(Saved data entries)
◆ ◆ ◆
/-- R122 to R126, R129: the controller handle stops the model on a transaction exactly when its precondition fails.
That the model stops there is log entry 8. -/
def Obligations.HandleRefusesOutOfOrder : Prop :=
  ∀ s : State,
    (∀ c f b, ctl (.ctlInit c f b) s = .fault .handleOrder ↔ s.ctl.inited = true) ∧
    (∀ l a f, ctl (.configureLayer l a f) s = .fault .handleOrder ↔ s.ctl.inited = false) ∧
    (∀ l, ctl (.enableLayer l) s = .fault .handleOrder ↔ s.ctl.bound = false) ∧
    (ctl .reload s = .fault .handleOrder ↔ s.ctl.enabled = false) ∧
    (∀ l x y d, ctl (.writePixel l x y d) s = .fault .handleOrder ↔
      ¬ (s.ctl = ⟨true, true, true, true⟩ ∧ l = s.par.layerId))

/-! ### Invariants of a step -/

/-- R37, R39: every step keeps the framebuffer's bytes in canonical form and inside the panel. -/
def Obligations.StepKeepsFramebufferForm : Prop :=
  ∀ s t : State, FramebufferForm s → step s = .next t → FramebufferForm t

/-- R15, R28, R47, R48: every step keeps the framebuffer equal to the replay of the transaction history.
R47 and R48 are the spec's own inferences. -/
def Obligations.StepKeepsFramebufferReplay : Prop :=
  ∀ s t : State, FramebufferIsReplay s → step s = .next t → FramebufferIsReplay t

/-- R29: every step keeps the controller handle's state equal to the replay of the transaction history. -/
def Obligations.StepKeepsHandleReplay : Prop :=
  ∀ s t : State, HandleIsReplay s → step s = .next t → HandleIsReplay t

/-- R117: every step keeps the history to the form construction enforces.
R117 is the spec's own inference from R116 and R134. -/
def Obligations.StepKeepsHistoryForm : Prop :=
  ∀ s t : State, HistoryForm s → HoldForm s → step s = .next t → HistoryForm t

/-- R18, R29, R116: every step keeps the controller handle constructed exactly in READY. -/
def Obligations.StepKeepsHandlePhase : Prop :=
  ∀ s t : State, HandleMatchesPhase s → HoldForm s → step s = .next t → HandleMatchesPhase t

/-- R19, R131, R132: every step keeps FAULT_CODE to the codes there are, and 0 without a fault. -/
def Obligations.StepKeepsFaultForm : Prop :=
  ∀ s t : State, FaultForm s → step s = .next t → FaultForm t

/-- R20, R158: every step keeps a command that holds to the form its resumption needs.
The fields that say how far a packet has come are the model's (log entry 9). -/
def Obligations.StepKeepsHoldForm : Prop :=
  ∀ s t : State, HoldForm s → step s = .next t → HoldForm t

/-- R15 (b), R31, R72: a step emits at most one response packet, at the end of the response stream and of the record of
all packets, and takes none back; so it keeps the response words not yet taken to be the last of all emitted.
The record of all packets is the model's (log entry 17). -/
def Obligations.StepKeepsResponsesForm : Prop :=
  ∀ s t : State, step s = .next t →
    (∃ ps : List (List Word), ps.length ≤ 1 ∧ t.resps = s.resps ++ ps ∧ t.rspq = s.rspq ++ ps.flatten) ∧
    (ResponsesForm s → ResponsesForm t)

/-- R33: the invariants hold at reset, for every choice of parameters; and the parameters the model's own reset has (log
entry 7) meet R9's constraints, with the panel 480 by 272. -/
def Obligations.ResetMeetsEveryForm : Prop :=
  (∀ p : Params,
    FramebufferForm (State.resetOf p) ∧ FramebufferIsReplay (State.resetOf p) ∧ HandleIsReplay (State.resetOf p) ∧
    HistoryForm (State.resetOf p) ∧ HandleMatchesPhase (State.resetOf p) ∧ FaultForm (State.resetOf p) ∧
    HoldForm (State.resetOf p) ∧ ResponsesForm (State.resetOf p)) ∧
  State.reset.par.Legal ∧ State.reset.par.W = 480 ∧ State.reset.par.H = 272

/-- R146, R147: nothing the host does breaks an invariant: sending words, taking response words, resetting. -/
def Obligations.HostKeepsEveryForm : Prop :=
  ∀ (s : State) (ws : List Word) (n : Nat),
    FramebufferForm s ∧ FramebufferIsReplay s ∧ HandleIsReplay s ∧ HistoryForm s ∧ HandleMatchesPhase s ∧
      FaultForm s ∧ HoldForm s ∧ ResponsesForm s →
    ∀ t ∈ [hostSend ws s, hostTake n s, hostReset s],
      FramebufferForm t ∧ FramebufferIsReplay t ∧ HandleIsReplay t ∧ HistoryForm t ∧ HandleMatchesPhase t ∧
        FaultForm t ∧ HoldForm t ∧ ResponsesForm t

/-! ### The machine as a whole -/

/-- R114, R127, R129, R160: from every state in which the handle's state matches PHASE and a command that holds has the form
its resumption needs, the model never stops: whatever words stand in the command stream, a step answers a next
state. -/
def Obligations.StepAlwaysAnswers : Prop :=
  ∀ s : State, HandleMatchesPhase s → HoldForm s → ∃ t, step s = .next t

/-- R114, R130, R146, R160: for a host that keeps the contract every command completes, with exactly one response of its
own opcode, no fault, no misuse, and no word taken but its packet's. -/
def Obligations.CommandsNeverFail : Prop :=
  ∀ (i : Instr) (s : State), Idle s → HandleMatchesPhase s → phaseOk i.opcode s.phase = true →
    i.wellFormed = true → keepsContract s.par i = true → s.par.Legal →
    ∃ t payload, exec i s = .next t ∧ t.fault = false ∧ t.busy = false ∧ t.misuse = s.misuse ∧ t.cmdq = s.cmdq ∧
      t.rspq = s.rspq ++ ((i.opcode.code ++ BitVec.ofNat 24 payload.length) :: payload) ∧
      t.resps = s.resps ++ [(i.opcode.code ++ BitVec.ofNat 24 payload.length) :: payload]

/-- R45, R49, R50, R52: tearing. Scan-out can read any pixel of the panel at any time, before construction too. Between
two transactions of a step it reads each pixel as it was, or, if the transaction wrote it, as it is from then on; before
the first transaction of the step it reads what it read before the step, after the last what it reads after the step.
That scan-out inside a step reads what a prefix of the history has left, a pixel at once, is the model's (log entries 4
and 15); so is that nothing is said of what it reads across an out-of-range write (log entry 3). -/
def Obligations.ScanOutSeesOldOrNewPixels : Prop :=
  (∀ (s : State) (i : Nat), i < s.par.W * s.par.H → scanRead s i = some (s.readPixel i)) ∧
  ∀ s t : State, FramebufferIsReplay s → step s = .next t →
    (∀ i, scanReadAt t s.hist.length i = scanRead s i) ∧
    (∀ i, scanReadAt t t.hist.length i = scanRead t i) ∧
    (∀ n i, n < t.hist.length →
      scanReadAt t (n + 1) i = scanReadAt t n i ∨
      (∃ l x y d, t.hist[n]? = some (.writePixel l x y d) ∧ inRange t.par x y = true ∧ i = pixelIndex t.par x y ∧
        scanReadAt t (n + 1) i = some d) ∨
      (∃ l x y d, t.hist[n]? = some (.writePixel l x y d) ∧ inRange t.par x y = false))

/-- R34: no command's result depends on what the latches held before: two states that differ in the latches alone give
results that differ in the latches alone.
R34 is the spec's own inference from R25. -/
def Obligations.NothingCarriesOverInLatches : Prop :=
  ∀ (i : Instr) (s : State) (l : Latches) (d : Nat), Idle s →
    (∀ t, exec i s = .next t →
      ∃ t', exec i { s with latches := l, draws := d } = .next t' ∧ SameButLatches t t' ∧
        observation t = observation t') ∧
    (∀ r, exec i s = .fault r → exec i { s with latches := l, draws := d } = .fault r)

/-- R58, R158: an incomplete packet is a hold: with the missing words sent later, the next step ends exactly where one
step would have ended had they been there at once; with none sent, nothing changes. -/
def Obligations.HoldResumesWhereItStopped : Prop :=
  ∀ (s t : State) (ws : List Word), Idle s → step s = .next t → t.busy = true →
    step (hostSend ws t) = step (hostSend ws s) ∧ step t = .next t

/-- R31, R58, R146: sending further words early is harmless: a step that ends its command does the same with more words
behind it, and leaves them in the stream. -/
def Obligations.EarlyWordsAreHarmless : Prop :=
  ∀ (s t : State) (ws : List Word), Idle s → s.cmdq ≠ [] → step s = .next t → t.busy = false →
    step (hostSend ws s) = .next (hostSend ws t)
end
◆ ◆ ◆
Exercise brief:
The response must contain each line above that holds the string "handleOrder".

Exercise solution:
    (∀ c f b, ctl (.ctlInit c f b) s = .fault .handleOrder ↔ s.ctl.inited = true) ∧
    (∀ l a f, ctl (.configureLayer l a f) s = .fault .handleOrder ↔ s.ctl.inited = false) ∧
    (∀ l, ctl (.enableLayer l) s = .fault .handleOrder ↔ s.ctl.bound = false) ∧
    (ctl .reload s = .fault .handleOrder ↔ s.ctl.enabled = false) ∧
    (∀ l x y d, ctl (.writePixel l x y d) s = .fault .handleOrder ↔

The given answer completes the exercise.